Records -
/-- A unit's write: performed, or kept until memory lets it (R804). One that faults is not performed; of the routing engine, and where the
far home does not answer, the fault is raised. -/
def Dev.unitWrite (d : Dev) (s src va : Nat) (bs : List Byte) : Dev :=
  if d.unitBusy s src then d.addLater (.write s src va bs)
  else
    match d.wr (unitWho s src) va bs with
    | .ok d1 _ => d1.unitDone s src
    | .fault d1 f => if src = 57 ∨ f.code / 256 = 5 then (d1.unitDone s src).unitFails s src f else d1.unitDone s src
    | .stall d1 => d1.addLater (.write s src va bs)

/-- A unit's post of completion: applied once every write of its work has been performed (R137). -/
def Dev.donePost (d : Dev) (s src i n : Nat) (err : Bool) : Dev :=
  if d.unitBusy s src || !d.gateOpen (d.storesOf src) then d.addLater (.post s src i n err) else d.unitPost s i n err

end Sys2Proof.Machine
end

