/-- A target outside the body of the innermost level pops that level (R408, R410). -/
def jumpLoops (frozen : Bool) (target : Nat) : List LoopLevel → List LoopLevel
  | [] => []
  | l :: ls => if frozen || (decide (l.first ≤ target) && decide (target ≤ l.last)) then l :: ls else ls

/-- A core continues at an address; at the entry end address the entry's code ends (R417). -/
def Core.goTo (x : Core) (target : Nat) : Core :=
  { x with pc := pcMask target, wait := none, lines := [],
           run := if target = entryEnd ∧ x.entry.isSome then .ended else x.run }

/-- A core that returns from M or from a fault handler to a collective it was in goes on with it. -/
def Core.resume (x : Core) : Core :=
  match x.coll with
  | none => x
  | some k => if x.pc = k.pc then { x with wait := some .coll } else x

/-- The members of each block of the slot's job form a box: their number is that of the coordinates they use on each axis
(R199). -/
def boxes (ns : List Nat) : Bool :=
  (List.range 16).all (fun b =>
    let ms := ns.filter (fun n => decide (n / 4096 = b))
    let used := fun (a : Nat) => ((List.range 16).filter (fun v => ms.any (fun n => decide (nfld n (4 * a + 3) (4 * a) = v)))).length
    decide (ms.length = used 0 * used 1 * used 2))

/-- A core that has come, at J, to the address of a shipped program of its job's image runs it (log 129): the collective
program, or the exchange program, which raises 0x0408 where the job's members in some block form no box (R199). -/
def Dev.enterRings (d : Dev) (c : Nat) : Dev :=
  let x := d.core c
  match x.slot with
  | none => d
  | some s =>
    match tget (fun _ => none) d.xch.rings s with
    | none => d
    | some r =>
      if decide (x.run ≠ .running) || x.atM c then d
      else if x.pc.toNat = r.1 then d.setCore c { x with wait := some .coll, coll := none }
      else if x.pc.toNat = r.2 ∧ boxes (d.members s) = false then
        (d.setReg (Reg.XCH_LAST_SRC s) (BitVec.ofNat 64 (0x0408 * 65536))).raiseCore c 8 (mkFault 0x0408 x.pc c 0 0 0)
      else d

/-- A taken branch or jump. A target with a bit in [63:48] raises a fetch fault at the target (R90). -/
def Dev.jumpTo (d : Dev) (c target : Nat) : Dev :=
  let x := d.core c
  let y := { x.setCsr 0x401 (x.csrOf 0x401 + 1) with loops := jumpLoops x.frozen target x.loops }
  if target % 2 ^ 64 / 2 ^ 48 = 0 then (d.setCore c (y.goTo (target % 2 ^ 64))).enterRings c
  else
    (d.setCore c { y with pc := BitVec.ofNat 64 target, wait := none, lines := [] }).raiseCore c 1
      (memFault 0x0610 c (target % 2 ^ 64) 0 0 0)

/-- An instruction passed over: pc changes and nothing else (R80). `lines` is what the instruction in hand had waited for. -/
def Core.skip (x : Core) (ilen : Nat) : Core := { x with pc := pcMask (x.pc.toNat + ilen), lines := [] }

* * *

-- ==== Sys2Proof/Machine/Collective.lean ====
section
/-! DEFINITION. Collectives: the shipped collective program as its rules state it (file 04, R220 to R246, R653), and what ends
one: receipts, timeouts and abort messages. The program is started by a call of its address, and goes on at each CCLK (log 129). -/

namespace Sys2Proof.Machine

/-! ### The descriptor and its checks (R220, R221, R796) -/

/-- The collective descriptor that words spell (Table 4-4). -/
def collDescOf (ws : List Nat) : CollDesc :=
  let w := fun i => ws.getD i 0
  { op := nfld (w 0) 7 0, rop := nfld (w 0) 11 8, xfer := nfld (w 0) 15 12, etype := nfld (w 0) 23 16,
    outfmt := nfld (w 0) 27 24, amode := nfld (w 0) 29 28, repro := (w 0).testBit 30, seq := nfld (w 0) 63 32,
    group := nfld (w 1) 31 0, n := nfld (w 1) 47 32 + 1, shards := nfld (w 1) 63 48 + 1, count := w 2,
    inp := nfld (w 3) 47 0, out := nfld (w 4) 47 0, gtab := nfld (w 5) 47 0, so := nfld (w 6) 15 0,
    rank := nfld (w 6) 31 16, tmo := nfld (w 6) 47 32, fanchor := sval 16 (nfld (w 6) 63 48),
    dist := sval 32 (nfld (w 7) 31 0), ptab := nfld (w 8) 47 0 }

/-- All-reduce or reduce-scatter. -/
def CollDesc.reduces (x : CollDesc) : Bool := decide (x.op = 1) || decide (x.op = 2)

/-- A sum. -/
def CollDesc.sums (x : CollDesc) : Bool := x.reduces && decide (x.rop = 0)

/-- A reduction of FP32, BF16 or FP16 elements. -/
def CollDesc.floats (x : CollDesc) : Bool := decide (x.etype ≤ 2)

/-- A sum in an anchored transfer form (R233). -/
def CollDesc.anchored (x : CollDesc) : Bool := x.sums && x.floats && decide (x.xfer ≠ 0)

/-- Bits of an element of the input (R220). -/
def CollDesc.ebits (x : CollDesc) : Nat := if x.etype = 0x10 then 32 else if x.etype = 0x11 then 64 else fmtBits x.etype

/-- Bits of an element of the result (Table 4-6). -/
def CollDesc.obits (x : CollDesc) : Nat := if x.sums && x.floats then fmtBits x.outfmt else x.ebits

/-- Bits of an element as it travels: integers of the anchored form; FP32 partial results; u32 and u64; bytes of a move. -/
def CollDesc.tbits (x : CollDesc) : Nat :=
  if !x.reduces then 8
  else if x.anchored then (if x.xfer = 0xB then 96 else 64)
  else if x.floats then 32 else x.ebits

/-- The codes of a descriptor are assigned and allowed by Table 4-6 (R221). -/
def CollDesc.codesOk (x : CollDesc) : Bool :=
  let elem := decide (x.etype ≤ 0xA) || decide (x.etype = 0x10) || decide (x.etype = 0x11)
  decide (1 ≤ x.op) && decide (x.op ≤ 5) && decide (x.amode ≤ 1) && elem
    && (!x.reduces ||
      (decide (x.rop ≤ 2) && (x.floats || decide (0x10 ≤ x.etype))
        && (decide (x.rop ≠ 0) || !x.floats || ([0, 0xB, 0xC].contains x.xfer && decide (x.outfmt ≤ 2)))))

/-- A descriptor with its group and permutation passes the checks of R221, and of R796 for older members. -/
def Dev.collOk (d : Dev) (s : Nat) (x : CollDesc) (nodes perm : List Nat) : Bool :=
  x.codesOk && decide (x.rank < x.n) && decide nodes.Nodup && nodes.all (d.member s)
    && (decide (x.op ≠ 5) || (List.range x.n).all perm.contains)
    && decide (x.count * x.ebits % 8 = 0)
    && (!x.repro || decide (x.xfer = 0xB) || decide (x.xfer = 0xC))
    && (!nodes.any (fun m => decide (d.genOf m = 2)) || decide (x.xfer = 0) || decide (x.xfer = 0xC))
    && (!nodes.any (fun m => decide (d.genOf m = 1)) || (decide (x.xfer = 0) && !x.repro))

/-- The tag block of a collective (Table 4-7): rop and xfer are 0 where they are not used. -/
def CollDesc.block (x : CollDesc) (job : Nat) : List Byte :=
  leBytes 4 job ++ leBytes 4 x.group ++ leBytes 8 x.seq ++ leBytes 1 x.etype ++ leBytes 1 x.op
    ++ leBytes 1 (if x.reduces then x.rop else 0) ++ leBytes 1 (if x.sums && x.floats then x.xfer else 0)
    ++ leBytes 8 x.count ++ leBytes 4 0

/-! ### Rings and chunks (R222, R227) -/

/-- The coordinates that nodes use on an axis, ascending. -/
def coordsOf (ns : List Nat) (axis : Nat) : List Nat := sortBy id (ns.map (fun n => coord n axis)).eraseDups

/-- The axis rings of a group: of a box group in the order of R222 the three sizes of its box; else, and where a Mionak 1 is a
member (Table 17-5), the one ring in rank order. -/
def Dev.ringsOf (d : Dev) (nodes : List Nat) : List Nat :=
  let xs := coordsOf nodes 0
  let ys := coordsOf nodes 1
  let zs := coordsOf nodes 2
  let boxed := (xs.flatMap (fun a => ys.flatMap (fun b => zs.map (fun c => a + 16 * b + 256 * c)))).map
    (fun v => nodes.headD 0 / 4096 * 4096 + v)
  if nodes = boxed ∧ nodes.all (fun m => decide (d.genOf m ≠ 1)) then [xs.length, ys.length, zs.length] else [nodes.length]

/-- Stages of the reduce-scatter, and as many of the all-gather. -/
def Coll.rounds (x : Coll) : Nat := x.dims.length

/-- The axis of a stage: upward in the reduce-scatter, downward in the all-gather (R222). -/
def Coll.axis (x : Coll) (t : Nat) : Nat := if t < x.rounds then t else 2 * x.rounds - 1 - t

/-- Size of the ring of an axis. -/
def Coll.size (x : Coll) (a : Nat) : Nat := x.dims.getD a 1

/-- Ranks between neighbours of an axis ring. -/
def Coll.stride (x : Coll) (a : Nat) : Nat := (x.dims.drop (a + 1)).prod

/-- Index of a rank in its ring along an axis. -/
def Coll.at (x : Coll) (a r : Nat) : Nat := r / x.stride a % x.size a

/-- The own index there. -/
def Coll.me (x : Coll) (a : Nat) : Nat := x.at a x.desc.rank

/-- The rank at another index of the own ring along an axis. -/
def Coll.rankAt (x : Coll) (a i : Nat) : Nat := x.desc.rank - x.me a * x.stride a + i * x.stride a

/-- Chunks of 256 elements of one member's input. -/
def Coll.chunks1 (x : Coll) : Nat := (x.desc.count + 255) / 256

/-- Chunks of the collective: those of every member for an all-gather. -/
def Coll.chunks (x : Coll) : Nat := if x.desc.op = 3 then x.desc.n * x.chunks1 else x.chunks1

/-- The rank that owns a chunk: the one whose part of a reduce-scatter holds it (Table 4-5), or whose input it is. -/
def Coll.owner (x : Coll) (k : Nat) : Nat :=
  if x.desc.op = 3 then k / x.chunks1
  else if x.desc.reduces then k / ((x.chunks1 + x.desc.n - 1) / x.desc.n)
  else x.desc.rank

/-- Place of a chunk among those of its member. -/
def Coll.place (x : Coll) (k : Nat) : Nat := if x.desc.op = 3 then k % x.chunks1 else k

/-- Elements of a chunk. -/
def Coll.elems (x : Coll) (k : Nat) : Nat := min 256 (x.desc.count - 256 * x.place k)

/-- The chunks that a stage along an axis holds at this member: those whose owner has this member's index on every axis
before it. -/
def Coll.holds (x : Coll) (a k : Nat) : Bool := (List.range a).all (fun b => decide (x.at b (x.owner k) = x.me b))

---

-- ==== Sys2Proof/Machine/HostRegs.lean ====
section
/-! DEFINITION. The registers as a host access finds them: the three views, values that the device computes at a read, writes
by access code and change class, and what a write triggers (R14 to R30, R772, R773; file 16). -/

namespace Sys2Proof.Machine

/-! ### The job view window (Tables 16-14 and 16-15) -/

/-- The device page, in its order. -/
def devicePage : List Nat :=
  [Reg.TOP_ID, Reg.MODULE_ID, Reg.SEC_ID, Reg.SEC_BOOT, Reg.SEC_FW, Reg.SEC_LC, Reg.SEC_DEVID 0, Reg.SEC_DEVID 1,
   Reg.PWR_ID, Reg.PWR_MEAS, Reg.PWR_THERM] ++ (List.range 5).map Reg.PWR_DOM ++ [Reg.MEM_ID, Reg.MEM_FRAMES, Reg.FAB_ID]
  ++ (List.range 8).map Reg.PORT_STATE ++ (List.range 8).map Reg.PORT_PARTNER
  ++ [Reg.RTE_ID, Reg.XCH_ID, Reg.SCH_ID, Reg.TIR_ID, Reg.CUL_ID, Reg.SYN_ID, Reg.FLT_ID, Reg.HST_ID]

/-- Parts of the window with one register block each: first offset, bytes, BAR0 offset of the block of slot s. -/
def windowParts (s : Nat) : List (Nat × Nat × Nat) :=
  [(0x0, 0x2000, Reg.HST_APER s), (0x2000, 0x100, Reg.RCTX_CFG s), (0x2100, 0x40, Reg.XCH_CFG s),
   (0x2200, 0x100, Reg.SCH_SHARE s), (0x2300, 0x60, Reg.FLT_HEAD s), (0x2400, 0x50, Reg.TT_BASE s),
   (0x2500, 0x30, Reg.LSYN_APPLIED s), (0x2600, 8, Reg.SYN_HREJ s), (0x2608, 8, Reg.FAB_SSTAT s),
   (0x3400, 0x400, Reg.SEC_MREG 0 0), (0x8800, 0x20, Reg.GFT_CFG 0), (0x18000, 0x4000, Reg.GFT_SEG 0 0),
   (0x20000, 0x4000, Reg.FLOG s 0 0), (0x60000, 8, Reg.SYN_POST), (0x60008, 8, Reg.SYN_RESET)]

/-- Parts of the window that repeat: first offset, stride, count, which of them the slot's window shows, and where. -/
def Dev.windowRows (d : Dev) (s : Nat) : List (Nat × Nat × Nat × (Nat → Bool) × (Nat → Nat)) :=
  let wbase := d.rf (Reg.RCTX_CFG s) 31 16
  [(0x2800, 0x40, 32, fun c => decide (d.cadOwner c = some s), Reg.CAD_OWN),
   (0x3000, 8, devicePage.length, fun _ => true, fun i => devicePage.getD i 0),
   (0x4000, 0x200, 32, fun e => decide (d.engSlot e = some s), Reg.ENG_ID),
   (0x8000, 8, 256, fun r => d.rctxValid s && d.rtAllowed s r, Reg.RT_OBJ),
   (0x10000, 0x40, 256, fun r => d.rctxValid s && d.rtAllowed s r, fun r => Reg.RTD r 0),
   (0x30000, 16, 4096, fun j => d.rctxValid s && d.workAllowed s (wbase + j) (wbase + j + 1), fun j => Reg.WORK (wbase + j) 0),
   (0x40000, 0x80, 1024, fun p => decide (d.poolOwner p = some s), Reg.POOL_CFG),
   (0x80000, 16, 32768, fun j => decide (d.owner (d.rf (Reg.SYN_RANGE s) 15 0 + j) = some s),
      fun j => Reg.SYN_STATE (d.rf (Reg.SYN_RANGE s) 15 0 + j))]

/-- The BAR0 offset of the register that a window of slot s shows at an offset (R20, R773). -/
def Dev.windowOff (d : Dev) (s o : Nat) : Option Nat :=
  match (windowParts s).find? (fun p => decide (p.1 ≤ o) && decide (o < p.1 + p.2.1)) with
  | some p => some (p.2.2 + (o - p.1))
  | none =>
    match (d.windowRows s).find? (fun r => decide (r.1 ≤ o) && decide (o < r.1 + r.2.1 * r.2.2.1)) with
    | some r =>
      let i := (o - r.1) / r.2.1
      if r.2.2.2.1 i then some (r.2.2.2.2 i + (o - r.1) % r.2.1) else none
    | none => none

About this exercise - Using the data above, transcribe the lines that run from the line with "match x.coll with" to the line with "let ms := ns.filter", both ends kept, and output nothing else.

Reply -
  match x.coll with
  | none => x
  | some k => if x.pc = k.pc then { x with wait := some .coll } else x

/-- The members of each block of the slot's job form a box: their number is that of the coordinates they use on each axis
(R199). -/
def boxes (ns : List Nat) : Bool :=
  (List.range 16).all (fun b =>
    let ms := ns.filter (fun n => decide (n / 4096 = b))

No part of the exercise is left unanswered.